Outside of the Beijing Children’s Hospital in the west of Beijing, Zhang Jiaying, 34, was holding her 5-year-old son’s hand and waiting for their appointment in the respiratory department. Her son, she said, had been coughing for five days straight. He was wearing a children’s mask, his face turning red as he tried to suppress his fits.
“I feel helpless,” said Zhang, a math teacher. “Maybe my son’s sickness isn’t directly caused by the smog. But as a parent, I cannot help wondering what if my kid could grow up in a much cleaner environment? What if he had the choice of breathing cleaner air? Would he still fall sick so easily? Would he still cough nonstop?
“Kids these days fall sick much more easily than we did when we were kids, yet we were not as wealthy as them, and we certainly didn’t enjoy as much convenience,” she added. “But health is the most important for children, right? Without health, the convenience and facilities are just nothing.”
A gas station worker, who gave his name only as Mr.
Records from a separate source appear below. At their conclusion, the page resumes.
-- ==== Sys2Proof/Machine/Network.lean ====
section
/-! DEFINITION. Frames at the front ports: reception with classification and cut-through (R242, R255 to R257, R264, R271, R272, R381), reservations
and launches (R247 to R251), port failure and restart (R259), and the lane references (R259, R433). -/

namespace Sys2Proof.Machine

/-- What a classifier's table says of a frame (R381). -/
inductive RuleHit where
  | direct (mask prio ring code : Nat)
  | run (rule fallback : Nat)
  deriving DecidableEq, Repr

namespace State

/-! ### Classification (R381) -/

/-- A rule's key matches a frame. -/
def ruleMatches (key : Nat) (b : List Byte) : Bool :=
  let v := bitsOf key 0 16
  bitAt key 31 && (match bitsOf key 28 2 with
    | 0 => etherType b == v
    | 1 => udpDst b == some v
    | 2 => ipProto b == some (v % 256) && v < 256
    | _ => true)

/-- The first enabled rule that matches; a frame that matches none is handled as a RUN rule with FALLBACK 0. -/
def classify (s : State) (k : Nat) (b : List Byte) : RuleHit :=
  match (List.range 32).find? (fun j => ruleMatches (s.rdN (Reg.PPk_RULEj_KEY k j)) b) with
  | none => .run 32 0
  | some j =>
    let act := s.rdN (Reg.PPk_RULEj_ACT k j)
    if bitAt act 31 then .run j (bitsOf (s.rdN (Reg.PPk_RULEj_FB k j)) 0 20)
    else .direct (bitsOf act 0 20) (bitsOf act 20 3) (bitsOf act 24 4) (s.rdN (Reg.PPk_RULEj_CODE k j))

/-! ### Reception -/

/-- A received frame as it goes on: its outer tag removed where R257 says, padded to 64 B with its FCS; and the removed TCI. -/
def rxForm (s : State) (p : Nat) (b : List Byte) : List Byte × Option Nat :=
  match outerTag b (s.tpid p) with
  | some tci =>
    if s.flag (Fld.PTp_VLAN_RX_STRIP p) && tci % 4096 = s.get (Fld.PTp_VLAN_PVID p) then
      let x := b.take 12 ++ b.drop 16
      (x ++ List.replicate (60 - x.length) 0, some tci)
    else (b, none)
  | none => (b, none)

/-- The replica that a received frame enters the switch core with. -/
def rxReplica (p : Nat) (b : List Byte) (strip stamp : Option Nat) : Replica :=
  { id := 0, src := p, dest := 0, bytes := b, prio := 0, ring := 0, code := 0, strip := strip, stamp := stamp, cells := cellsOf (b.length + 4),
    admitted := 0, tsReq := none, late := none }

/-- The ingress stamp, in units of 2^-48 ns; none where STAMP_RX_OK is 0 (R243, R245). -/
def rxStamp (s : State) (p : Nat) (pos : WirePos) : Option Nat :=
  if s.stampRx p then (s.stampAt p false pos).map (· * 2 ^ 32) else none

/-- The tail of a frame that left by cut-through: a frame found bad, or too long for its egress port, ends with an inverted FCS (R255, R272). -/
def cutTail (s : State) (i : Nat) (c : CutThrough) (bad : Bool) (len : Nat) : State :=
  let e := c.egress
  let s1 := s.modPort i (fun x => { x with cut := none })
  let s2 := s1.modPort e (fun x => { x with busyUntil := min x.busyUntil (s1.occTo e c.x len) })
  if bad || c.bad then s2.bump (Reg.SW_STOMPp e)
  else if s.maxLen e < len then (s2.bump (Reg.PTp_TX_DROP e)).evt (Fld.PTp_EVT_TX_DROP e)
  else s2

/-- A good frame goes to the classifier and on to the switch core (R264, R381). -/
def rxSwitch (s : State) (p : Nat) (b : List Byte) (stamp : Option Nat) : State :=
  let f := s.rxForm p b
  let r := rxReplica p f.1 f.2 stamp
  match s.classify (p / 2) f.1 with
  | .direct mask prio ring code => s.swReceive { r with prio := prio, ring := ring, code := code } mask (cellsOf (s.maxLen p))
  | .run rule fb => s.runFrame (p / 2) ⟨r, f.1.length + 4, rule, fb⟩

/-- A frame has been received, its FCS last (R242, R255 to R257). -/
def frameReceive (s : State) (p : Nat) (all : List Byte) (pos : WirePos) : State :=
  if !s.linkUp p || s.fenced p || s.safe then s
  else
    let stamp := s.rxStamp p pos
    let s1 := (s.tick.bump64 (Reg.PTp_RX_FRAMES_L p) 1).pcEvent 0x0B01 p 1
    let s2 := match stamp with | some t => s1.startCheck p t | none => s1
    let len := all.length
    let b := all.take (len - 4)
    let good := all.drop (len - 4) == fcsOf b
    let tooLong := s.maxLen p < len
    let s3 := if len < 64 then (s2.bump (Reg.PTp_RUNT p)).evt (Fld.PTp_EVT_RUNT p)
      else if tooLong then (s2.bump (Reg.PTp_OVERSIZE p)).evt (Fld.PTp_EVT_OVERSIZE p)
      else if !good then s2.bump (Reg.PTp_FCS_ERR p)
      else s2
    match (s.port p).cut with
    | some c => s3.cutTail p c (len < 64 || tooLong || !good) len
    | none =>
      if len < 64 || tooLong || !good then s3
      else if beAt b 12 2 = 0x8808 then s3.macControl p b
      else s3.rxSwitch p b stamp

/-- Conditions of R271 on the ports. -/
def cutPorts (s : State) (i e : Nat) : Bool :=
  s.flag Fld.SW_CTL_CT_EN && bitAt (s.rdN Reg.SW_CT_PORTS) i && bitAt (s.rdN Reg.SW_CT_PORTS) e &&
    modeBytePs (s.port i).mode == modeBytePs (s.port e).mode && (s.queue e).isEmpty && (s.port e).next.isNone &&
    s.linkUp i && !s.fenced i && (s.port i).cut.isNone

/-- The head of a frame may leave by cut-through (R271), its timestamp point crossing the egress balls at `x`. An event message that the transparent
clock drops, and a suppressed Follow_Up, are stored instead. -/
def cutStart (s : State) (i : Nat) (head : List Byte) (pos : WirePos) (x : Nat) : State :=
  let f := s.rxForm i head
  let r0 := rxReplica i f.1 f.2 (s.rxStamp i pos)
  if beAt head 12 2 = 0x8808 then s else
  match s.classify (i / 2) f.1 with
  | .run _ _ => s
  | .direct mask _ _ _ =>
    match (s.resolveLag mask f.1).1 with
    | [e] =>
      let r := { r0 with dest := e }
      let held := match followUpOf f.1 with | some m => (s.sw.missed.getD e []).contains m | none => false
      if 16 ≤ e || !s.cutPorts i e || !s.mayStart e x f.1 || !s.slotClear e x (s.maxLen i) || s.tcDrop r || held || s.safe then s
      else
        let c := s.corrected e x r (s.txForm e r)
        let s1 := s.modPort i (fun y => { y with cut := some ⟨e, x, false⟩ })
        let s2 := (s1.modPort e (fun y => { y with busyUntil := s.occTo e x (s.maxLen i) })).bump64 (Reg.PTp_TX_FRAMES_L e) 1
        (if c.2 then s2.bump (Reg.SW_TC_CORRp e) else if s.tcAuth i e f.1 then s2.bump (Reg.SW_TC_DROPp e) else s2).tick
    | _ => s

/-! ### Reservations and launches (R247 to R251) -/

/-- The engine's switch port. -/
def engPort : Engine → Nat
  | .ptp => 16
  | .ntp => 17

/-- An engine's oldest message for a port asks for its slot (R247). -/
def askSlot (s : State) (p : Nat) (e : Engine) (grid : List Nat) : State :=
  match s.sw.jobs.find? (fun j => j.eng == engPort e && j.port == p) with
  | none => s
  | some j => ((s.setSw { s.sw with jobs := s.sw.jobs.erase j }).requestRes p j grid).tick

/-- An engine hands over the frame of its oldest open reservation, sealed for its T (R20, R249); without one it hands over nothing. -/
def handOverFrame (s : State) (p : Nat) (e : Engine) : State :=
  match s.openRes p (engPort e) with
  | none => s
  | some r =>
    match (match e with | .ptp => s.peSeal r.job r.t | .ntp => s.neSeal r.job r.t) with
    | some x => s.takeFrame p r x.1 (some x.2.1) x.2.2
    | none => if s.neKeyGone r.job then s.bump Reg.NE_KEY_DISCARD else if s.peKeyGone r.job then s.bump Reg.PE_KEY_DISCARD else s

/-- What an engine counts of a launched message (R320, R343). -/
def launched (s : State) (j : LaunchJob) : State :=
  if j.eng = 16 then s.peSent
  else
    let s1 := (s.bump64 Reg.NE_TX_L 1).setNe { s.ne with launched := s.ne.launched + 1 }
    if j.kind = 1 then s1.pcEvent 0x0F01 0 1 else s1

/-! ### Failure, restart and references (R259, R433) -/

/-- A write of PTp_CMD.RESTART (R259, R261). -/
def portRestart (s : State) (p : Nat) : State :=
  if (s.port p).held || s.safe then s
  else
    let s1 := if s.fenced p then (s.setB (Fld.PTp_STAT_FENCED p) false).setInService p true
      else if s.linkUp p then s.linkDown p true else s
    (s1.reload (fun g => g == 0x50 + p)).modPort p (fun x => { x with restartAt := some s.tc.now })

/-- A write of PTp_CMD that has passed the access checks. -/
def wrPtCmd (s : State) (p v : Nat) : State := if bitAt v 0 then s.portRestart p else s

/-- An SDREF is lost: its ports and links go down (R259, R433). -/
def sdrefLoss (s : State) (bank : Nat) : State :=
  if bitAt s.sw.sdrefLost bank then s
  else
    let s1 := (s.setSw { s.sw with sdrefLost := setBitAt s.sw.sdrefLost bank }).setActive 4 true
    let s2 := (List.range 8).foldl (fun t k => t.linkDown (8 * bank + k) true) s1
    let s3 := (List.range 2).foldl (fun t k => t.ulinkDown (2 * bank + k) true) s2
    s3.raiseFault 4 0 false

/-- An SDREF returns. -/
def sdrefReturn (s : State) (bank : Nat) : State :=
  let m := clearBitAt s.sw.sdrefLost bank
  (s.setSw { s.sw with sdrefLost := m }).setActive 4 (m != 0)

end State

end Sys2Proof.Machine
end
Zhang, praised the government for issuing the alert.
“This time, the Beijing government’s reaction speed should be hailed. It was fast, wasn’t it?” he said, standing near the pumps without a mask on.
“I still need to work,” he said, but “I feel relieved about the schools’ cancellation of classes, because my daughter can stay at home and I don’t need to worry about her breathing bad air.”
When the U.S. Embassy in Beijing began issuing pollution readings several years ago, Chinese state media – and many ordinary Chinese – accused Ambassador Gary Locke of “meddling” in the nation’s internal affairs or seeking to embarrass the Communist Party.
On Tuesday, however, even the previously dismissive Global Times, a nationalist tabloid affiliated with the Communist Party, was taking a bit of a new tack, noting that the American data as well as a chorus of complaints from online commentators known as “big voices” or “big Vs” had spurred the government to act.
“It’s taken just a few short years to go from repudiating PM2.5 [data] to today issuing a red alert — this is a near-revolutionary change. The U.S. Embassy and some of the ‘big Vs’ also made positive contributions,” editor Hu Xijin posted to his official microblog account. “This is one example of working together to promote the progress of China, and shows the country can absorb constructive criticism and adapt.”
Nicole Liu, Tommy Yang, Yingzhi Yang and Alexandra Li in the Times’ Beijing bureau contributed to this report.